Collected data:
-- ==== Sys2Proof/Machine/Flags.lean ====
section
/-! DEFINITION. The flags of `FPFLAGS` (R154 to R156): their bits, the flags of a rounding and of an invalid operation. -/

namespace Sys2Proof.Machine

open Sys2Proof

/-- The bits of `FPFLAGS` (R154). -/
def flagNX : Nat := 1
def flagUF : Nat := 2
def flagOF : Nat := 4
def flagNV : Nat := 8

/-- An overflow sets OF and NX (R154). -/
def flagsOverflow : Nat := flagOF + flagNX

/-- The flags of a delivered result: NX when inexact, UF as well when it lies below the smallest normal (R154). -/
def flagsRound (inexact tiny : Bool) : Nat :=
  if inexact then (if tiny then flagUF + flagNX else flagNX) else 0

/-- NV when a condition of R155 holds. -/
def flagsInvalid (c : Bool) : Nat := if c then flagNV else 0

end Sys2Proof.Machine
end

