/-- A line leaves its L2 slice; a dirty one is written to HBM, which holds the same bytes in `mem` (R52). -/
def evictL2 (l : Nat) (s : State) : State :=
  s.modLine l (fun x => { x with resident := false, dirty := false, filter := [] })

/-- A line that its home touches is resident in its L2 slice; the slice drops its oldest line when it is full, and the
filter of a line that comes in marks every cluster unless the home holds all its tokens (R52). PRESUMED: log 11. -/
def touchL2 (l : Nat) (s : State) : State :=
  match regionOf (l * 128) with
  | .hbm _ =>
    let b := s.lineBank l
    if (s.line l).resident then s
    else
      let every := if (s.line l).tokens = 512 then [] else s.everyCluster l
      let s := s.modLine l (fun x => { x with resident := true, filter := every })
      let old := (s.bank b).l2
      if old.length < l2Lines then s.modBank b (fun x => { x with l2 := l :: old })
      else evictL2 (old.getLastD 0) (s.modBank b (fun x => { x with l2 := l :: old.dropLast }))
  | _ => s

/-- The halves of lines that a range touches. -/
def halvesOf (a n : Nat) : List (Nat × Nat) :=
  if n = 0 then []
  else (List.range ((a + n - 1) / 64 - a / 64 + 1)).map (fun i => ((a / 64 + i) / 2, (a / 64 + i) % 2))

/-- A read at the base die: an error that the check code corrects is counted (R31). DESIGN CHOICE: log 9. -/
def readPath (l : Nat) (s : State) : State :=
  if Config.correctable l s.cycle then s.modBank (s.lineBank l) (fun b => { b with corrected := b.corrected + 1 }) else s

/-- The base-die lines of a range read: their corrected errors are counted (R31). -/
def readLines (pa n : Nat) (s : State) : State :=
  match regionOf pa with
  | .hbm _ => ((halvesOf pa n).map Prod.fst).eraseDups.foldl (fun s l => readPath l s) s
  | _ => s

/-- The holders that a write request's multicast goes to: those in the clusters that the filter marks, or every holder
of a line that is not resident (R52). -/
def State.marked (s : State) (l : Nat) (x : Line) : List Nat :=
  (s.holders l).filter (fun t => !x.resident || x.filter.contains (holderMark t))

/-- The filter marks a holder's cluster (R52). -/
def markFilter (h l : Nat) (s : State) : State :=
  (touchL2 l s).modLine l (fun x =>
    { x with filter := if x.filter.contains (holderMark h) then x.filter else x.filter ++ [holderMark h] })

§ What is needed:
Please print verbatim each line from the first line of the entries above to the line that contains "CHOICE: log 9. -/", inclusive, and nothing more.

§ Exercise response:
-- ==== Sys2Proof/Machine/Flags.lean ====
section
/-! DEFINITION. The flags of `FPFLAGS` (R154 to R156): their bits, the flags of a rounding and of an invalid operation. -/

namespace Sys2Proof.Machine

open Sys2Proof

/-- The bits of `FPFLAGS` (R154). -/
def flagNX : Nat := 1
def flagUF : Nat := 2
def flagOF : Nat := 4
def flagNV : Nat := 8

/-- An overflow sets OF and NX (R154). -/
def flagsOverflow : Nat := flagOF + flagNX

/-- The flags of a delivered result: NX when inexact, UF as well when it lies below the smallest normal (R154). -/
def flagsRound (inexact tiny : Bool) : Nat :=
  if inexact then (if tiny then flagUF + flagNX else flagNX) else 0

/-- NV when a condition of R155 holds. -/
def flagsInvalid (c : Bool) : Nat := if c then flagNV else 0

end Sys2Proof.Machine
end

/-- A line leaves its L2 slice; a dirty one is written to HBM, which holds the same bytes in `mem` (R52). -/
def evictL2 (l : Nat) (s : State) : State :=
  s.modLine l (fun x => { x with resident := false, dirty := false, filter := [] })

/-- A line that its home touches is resident in its L2 slice; the slice drops its oldest line when it is full, and the
filter of a line that comes in marks every cluster unless the home holds all its tokens (R52). PRESUMED: log 11. -/
def touchL2 (l : Nat) (s : State) : State :=
  match regionOf (l * 128) with
  | .hbm _ =>
    let b := s.lineBank l
    if (s.line l).resident then s
    else
      let every := if (s.line l).tokens = 512 then [] else s.everyCluster l
      let s := s.modLine l (fun x => { x with resident := true, filter := every })
      let old := (s.bank b).l2
      if old.length < l2Lines then s.modBank b (fun x => { x with l2 := l :: old })
      else evictL2 (old.getLastD 0) (s.modBank b (fun x => { x with l2 := l :: old.dropLast }))
  | _ => s

/-- The halves of lines that a range touches. -/
def halvesOf (a n : Nat) : List (Nat × Nat) :=
  if n = 0 then []
  else (List.range ((a + n - 1) / 64 - a / 64 + 1)).map (fun i => ((a / 64 + i) / 2, (a / 64 + i) % 2))

/-- A read at the base die: an error that the check code corrects is counted (R31). DESIGN CHOICE: log 9. -/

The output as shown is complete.